Task instructions =>
In the listing below, find the line with "def instrBytes (size" and the line with "of bytes and". Repeat those two lines and all lines between them exactly.

Exercise materials =>
-- ==== Sys2Proof/Machine/Assembler.lean ====
section
/-! DEFINITION. The assembler: from statements to an object program (spec/30_encoding.md R75, R77, R81 to R89). What the
spec leaves open of it is in log entries 18 to 20. -/

namespace Sys2Proof.Machine

/-! ### Mnemonics (R75) -/

/-- What an assembler mnemonic takes: nothing (unary), an operand with an optional i or x (BR to CALL), or an operand
with one of the eight modes (R76). -/
inductive Shape where
  | unary (i : Instr)
  | branch (build : BranchMode → Word → Instr)
  | general (build : Mode → Word → Instr)

/-- A mnemonic printed with a final `r` stands for two, ending in A (r = 0) and X (r = 1) (R75). -/
def forRegisters (stem : String) (shape : Reg → Shape) : List (String × Shape) :=
  [(stem ++ "A", shape .a), (stem ++ "X", shape .x)]

/-- STOP to MOVFLGA, NOT to ROR, NOP0 to NOP3, RET0 to RET7: the mnemonics without an operand. -/
def unaryMnemonics : List (String × Shape) :=
  List.flatten [
    [("STOP", .unary .stop), ("RETTR", .unary .rettr), ("MOVSPA", .unary .movspa), ("MOVFLGA", .unary .movflga)],
    forRegisters "NOT" (fun r => .unary (.notr r)),
    forRegisters "NEG" (fun r => .unary (.negr r)),
    forRegisters "ASL" (fun r => .unary (.aslr r)),
    forRegisters "ASR" (fun r => .unary (.asrr r)),
    forRegisters "ROL" (fun r => .unary (.rolr r)),
    forRegisters "ROR" (fun r => .unary (.rorr r)),
    [("NOP0", .unary (.nopn 0)), ("NOP1", .unary (.nopn 1)), ("NOP2", .unary (.nopn 2)), ("NOP3", .unary (.nopn 3))],
    [("RET0", .unary (.retn 0)), ("RET1", .unary (.retn 1)), ("RET2", .unary (.retn 2)), ("RET3", .unary (.retn 3))],
    [("RET4", .unary (.retn 4)), ("RET5", .unary (.retn 5)), ("RET6", .unary (.retn 6)), ("RET7", .unary (.retn 7))]]

/-- BR to CALL. -/
def branchMnemonics : List (String × Shape) :=
  [("BR", .branch .br), ("BRLE", .branch .brle), ("BRLT", .branch .brlt), ("BREQ", .branch .breq),
    ("BRNE", .branch .brne), ("BRGE", .branch .brge), ("BRGT", .branch .brgt), ("BRV", .branch .brv),
    ("BRC", .branch .brc), ("CALL", .branch .call)]

/-- NOP to SUBSP and ADD to STBYTE: the mnemonics whose operand has one of the eight modes. -/
def generalMnemonics : List (String × Shape) :=
  List.flatten [
    [("NOP", .general .nop), ("DECI", .general .deci), ("DECO", .general .deco), ("STRO", .general .stro)],
    [("CHARI", .general .chari), ("CHARO", .general .charo), ("ADDSP", .general .addsp), ("SUBSP", .general .subsp)],
    forRegisters "ADD" (fun r => .general (.addr r)),
    forRegisters "SUB" (fun r => .general (.subr r)),
    forRegisters "AND" (fun r => .general (.andr r)),
    forRegisters "OR" (fun r => .general (.orr r)),
    forRegisters "CP" (fun r => .general (.cpr r)),
    forRegisters "LD" (fun r => .general (.ldr r)),
    forRegisters "LDBYTE" (fun r => .general (.ldbyter r)),
    forRegisters "ST" (fun r => .general (.str r)),
    forRegisters "STBYTE" (fun r => .general (.stbyter r))]

/-- The 64 assembler mnemonics (R75). -/
def mnemonics : List (String × Shape) := List.flatten [unaryMnemonics, branchMnemonics, generalMnemonics]

/-! ### Statements (R76) -/

/-- A symbol, case-sensitive (R76). -/
abbrev Symbol := List Char

/-- An operand (R76). -/
inductive Operand where
  | decimal (value : Int)
  | hex (value : Nat)
  | character (code : Byte)
  | string (codes : List Byte)
  | symbol (name : Symbol)
  deriving DecidableEq, Repr

/-- What a statement says: one instruction (R77), or one of the eight directives (R81 to R88). -/
inductive Body where
  | unary (i : Instr)
  | branch (build : BranchMode → Word → Instr) (operand : Operand) (mode : BranchMode)
  | general (build : Mode → Word → Instr) (operand : Operand) (mode : Mode)
  | byte (operand : Operand)
  | word (operand : Operand)
  | block (operand : Operand)
  | ascii (codes : List Byte)
  | addrss (name : Symbol)
  | equate (operand : Operand)
  | finish
  | burn (operand : Operand)

/-- One statement, with the symbol it defines if any. -/
structure Statement where
  label : Option Symbol
  body : Body

/-- Why the assembler refuses a source. -/
inductive AsmError where
  /-- the line is not a statement of R76 -/
  | syntaxError
  /-- no such mnemonic or directive -/
  | unknownMnemonic
  /-- an addressing mode that the instruction does not allow (R70, R76) -/
  | illegalMode
  /-- a value outside what its place allows -/
  | outOfRange
  /-- not at most 8 characters starting with a letter (R76) -/
  | badSymbol
  /-- no line defines the symbol, or its definition rests on its own value (log entry 20) -/
  | undefinedSymbol
  /-- a symbol defined on two lines (log entry 20) -/
  | duplicateSymbol
  /-- `.EQUATE` without a symbol (R86) -/
  | equateWithoutSymbol
  /-- no `.END` (R87) -/
  | missingEnd
  /-- a statement after `.END` (R87) -/
  | statementAfterEnd
  /-- a second `.BURN` (R88) -/
  | secondBurn
  /-- more bytes than there are addresses for -/
  | tooLong
  /-- an instruction longer or shorter than its statement's kind; no source text gives one (log entry 20) -/
  | wrongLength
  deriving DecidableEq, Repr

/-! ### Values -/

/-- Symbols with their values as R76, R86 and R89 give them, before the shift of `.BURN`. -/
abbrev SymbolTable := List (Symbol × Int)

/-- The value of a symbol when every symbol's value is shifted by `shift` (R88; 0 without `.BURN`); a shifted value is
taken modulo 65536, as addresses are (log entry 20). -/
def SymbolTable.lookup (table : SymbolTable) (shift : Int) (name : Symbol) : Except AsmError Int :=
  match table.find? (fun row => row.1 == name) with
  | none => .error .undefinedSymbol
  | some (_, value) => .ok (if shift = 0 then value else (value + shift) % 65536)

/-- `lo ≤ value ≤ hi`, or refuse. -/
def inRange (lo hi value : Int) : Except AsmError Int :=
  if lo ≤ value ∧ value ≤ hi then .ok value else .error .outOfRange

/-- The value of an operand (R76): a decimal constant of -32768 to 65535, a hexadecimal one of up to 4 digits, a
character's code, a string of one or two bytes (the first the more significant of two; log entry 19), or a symbol's
value. -/
def Operand.value (lookup : Symbol → Except AsmError Int) : Operand → Except AsmError Int
  | .decimal k => inRange (-32768) 65535 k
  | .hex k => inRange 0 65535 k
  | .character code => .ok code.toNat
  | .string [lo] => .ok lo.toNat
  | .string [hi, lo] => .ok (wordOf hi lo).toNat
  | .string _ => .error .outOfRange
  | .symbol name => lookup name

/-- A word operand: -32768 to 65535, taken modulo 65536. -/
def Operand.wordValue (lookup : Symbol → Except AsmError Int) (o : Operand) : Except AsmError Word := do
  let k ← o.value lookup
  let k ← inRange (-32768) 65535 k
  return BitVec.ofInt 16 k

/-- A size or an address: 0 to 65535. -/
def Operand.natValue (lookup : Symbol → Except AsmError Int) (o : Operand) : Except AsmError Nat := do
  let k ← o.value lookup
  let k ← inRange 0 65535 k
  return k.toNat

/-! ### Sizes and symbols -/

/-- How many bytes a statement reserves, with the values of the symbols (R50, R81 to R88). -/
def Body.size (lookup : Symbol → Except AsmError Int) : Body → Except AsmError Nat
  | .unary _ => .ok 1
  | .branch _ _ _ => .ok 3
  | .general _ _ _ => .ok 3
  | .byte _ => .ok 1
  | .word _ => .ok 2
  | .block o => o.natValue lookup
  | .ascii codes => .ok codes.length
  | .addrss _ => .ok 2
  | .equate _ => .ok 0
  | .finish => .ok 0
  | .burn _ => .ok 0

/-- How many bytes statements reserve. -/
def reservedBytes (lookup : Symbol → Except AsmError Int) : List Statement → Except AsmError Nat
  | [] => .ok 0
  | st :: rest => do
    let here ← st.body.size lookup
    let after ← reservedBytes lookup rest
    return here + after

/-- What a label on a statement stands for: the operand's value at `.EQUATE` (R86), else the address of the statement's
first byte, the number of bytes before it (R76, R89). -/
def Body.labelValue (lookup : Symbol → Except AsmError Int) (offset : Except AsmError Nat) : Body → Except AsmError Int
  | .equate o => o.value lookup
  | .unary _ | .branch _ _ _ | .general _ _ _ | .byte _ | .word _ | .block _ | .ascii _ | .addrss _ | .finish | .burn _ => do
    let k ← offset
    return ((k % 65536 : Nat) : Int)

/-- The symbols whose values follow from the values already known, `offset` being the number of bytes before the first
statement, if that is known. -/
def symbolsFrom (known : SymbolTable) (offset : Except AsmError Nat) : List Statement → SymbolTable
  | [] => []
  | st :: rest =>
    let next : Except AsmError Nat := do
      let before ← offset
      let size ← st.body.size (known.lookup 0)
      return before + size
    match st.label, st.body.labelValue (known.lookup 0) offset with
    | some name, .ok value => (name, value) :: symbolsFrom known next rest
    | _, _ => symbolsFrom known next rest

/-- Follow the definitions, in whatever order they stand, until no further symbol gets a value; `fuel` bounds the
rounds, and each round but the last gives at least one symbol more. -/
def settleSymbols (statements : List Statement) : Nat → SymbolTable → SymbolTable
  | 0, known => known
  | fuel + 1, known =>
    let next := symbolsFrom known (.ok 0) statements
    if next.length = known.length then next else settleSymbols statements fuel next

/-- The symbols of a source. -/
def symbolTable (statements : List Statement) : SymbolTable := settleSymbols statements (statements.length + 1) []

/-- At most 8 characters, a letter first (R76); letters, digits and underscores after it (log entry 18). -/
def validSymbol : Symbol → Bool
  | [] => false
  | c :: cs => c.isAlpha && decide (cs.length < 8) && cs.all (fun d => d.isAlphanum || d == '_')

/-! ### Bytes -/

/-- The bytes of an instruction, if the mode is one it allows (R70, R76) and they are as many as its statement
reserves (every row of `mnemonics` has its own length). -/
def instrBytes (size : Nat) (i : Instr) : Except AsmError (List Byte) :=
  if !i.wellFormed then .error .illegalMode
  else if (encode i).length != size then .error .wrongLength
  else .ok (encode i)

/-- Two bytes, most significant first (R82, R85). -/
def wordBytes (w : Word) : List Byte := [hiByte w, loByte w]

/-- The bytes a statement emits when every symbol's value is shifted by `shift` (R77, R81 to R88). A number of bytes and
the place of `.BURN` come before the shift, so their symbols are not shifted (log entry 20). -/
def Body.bytes (table : SymbolTable) (shift : Int) : Body → Except AsmError (List Byte)
  | .unary i => instrBytes 1 i
  | .branch build o mode => do
    let w ← o.wordValue (table.lookup shift)
    instrBytes 3 (build mode w)
  | .general build o mode => do
    let w ← o.wordValue (table.lookup shift)
    instrBytes 3 (build mode w)
  | .byte o => do
    let k ← o.value (table.lookup shift)
    let k ← inRange (-128) 255 k
    return [BitVec.ofInt 8 k]
  | .word o => do
    let w ← o.wordValue (table.lookup shift)
    return wordBytes w
  | .block o => do
    let k ← o.natValue (table.lookup 0)
    return List.replicate k 0x00#8
  | .ascii codes => .ok codes
  | .addrss name => do
    let k ← table.lookup shift name
    return wordBytes (BitVec.ofInt 16 k)
  | .equate o => do
    let _ ← o.value (table.lookup 0)
    return []
  | .finish => .ok []
  | .burn o => do
    let _ ← o.natValue (table.lookup 0)
    return []

/-- The bytes of statements in order. -/
def bytesOf (table : SymbolTable) (shift : Int) : List Statement → Except AsmError (List Byte)
  | [] => .ok []
  | st :: rest => do
    let here ← st.body.bytes table shift
    let after ← bytesOf table shift rest
    return here ++ after

/-! ### The whole -/

def Body.isBurn : Body → Bool
  | .burn _ => true
  | _ => false

def Body.isFinish : Body → Bool
  | .finish => true
  | _ => false

/-- `.END` is required and comes last (R87). -/
def checkFinish : List Statement → Except AsmError Unit
  | [] => .error .missingEnd
  | st :: rest =>
    if st.body.isFinish then (if rest.isEmpty then .ok () else .error .statementAfterEnd)
    else checkFinish rest

/-- Every symbol is well formed (R76) and defined once, and `.EQUATE` has one (R86); `seen` are those of earlier
statements. -/
def checkLabels (seen : List Symbol) : List Statement → Except AsmError Unit
  | [] => .ok ()
  | st :: rest =>
    match st.label, st.body with
    | none, .equate _ => .error .equateWithoutSymbol
    | none, _ => checkLabels seen rest
    | some name, _ =>
      if !validSymbol name then .error .badSymbol
      else if seen.contains name then .error .duplicateSymbol
      else checkLabels (name :: seen) rest

/-- The operand of the first `.BURN`, with the statements before it and those after it. -/
def splitAtBurn : List Statement → Option (List Statement × Operand × List Statement)
  | [] => none
  | st :: rest =>
    match st.body with
    | .burn o => some ([], o, rest)
    | _ => (splitAtBurn rest).map (fun (before, o, after) => (st :: before, o, after))

/-- An object program: its bytes, and the address of the first (R88, R89). -/
structure ObjectProgram where
  origin : Word
  bytes : List Byte
  deriving DecidableEq, Repr

/-- An application: the bytes of all statements, for address 0x0000 upward (R89). -/
def assembleApplication (table : SymbolTable) (statements : List Statement) : Except AsmError ObjectProgram := do
  let bytes ← bytesOf table 0 statements
  if 65536 < bytes.length then .error .tooLong
  else return { origin := 0x0000, bytes := bytes }

/-- An operating system (R88): the bytes of the statements after `.BURN`, the last of them at its operand, every
symbol's value moved with them. The statements before it are checked as all are (R76) and emit nothing. -/
def assembleBurned (table : SymbolTable) (before : List Statement) (o : Operand) (after : List Statement) :
    Except AsmError ObjectProgram := do
  let last ← o.natValue (table.lookup 0)
  let start ← reservedBytes (table.lookup 0) before
  let length ← reservedBytes (table.lookup 0) after
  if last + 1 < length then .error .tooLong
  else do
    let origin := last + 1 - length
    let shift : Int := (origin : Int) - (start : Int)
    let _ ← bytesOf table shift before
    let bytes ← bytesOf table shift after
    return { origin := BitVec.ofNat 16 origin, bytes := bytes }

/-- Assemble statements (R76, R87 to R89). -/
def assemble (statements : List Statement) : Except AsmError ObjectProgram := do
  checkFinish statements
  checkLabels [] statements
  let table := symbolTable statements
  match splitAtBurn statements with
  | none => assembleApplication table statements
  | some (before, o, after) =>
    if after.any (fun st => st.body.isBurn) then .error .secondBurn
    else assembleBurned table before o after

end Sys2Proof.Machine
end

Written reply =>
def instrBytes (size : Nat) (i : Instr) : Except AsmError (List Byte) :=
  if !i.wellFormed then .error .illegalMode
  else if (encode i).length != size then .error .wrongLength
  else .ok (encode i)

/-- Two bytes, most significant first (R82, R85). -/
def wordBytes (w : Word) : List Byte := [hiByte w, loByte w]

/-- The bytes a statement emits when every symbol's value is shifted by `shift` (R77, R81 to R88). A number of bytes and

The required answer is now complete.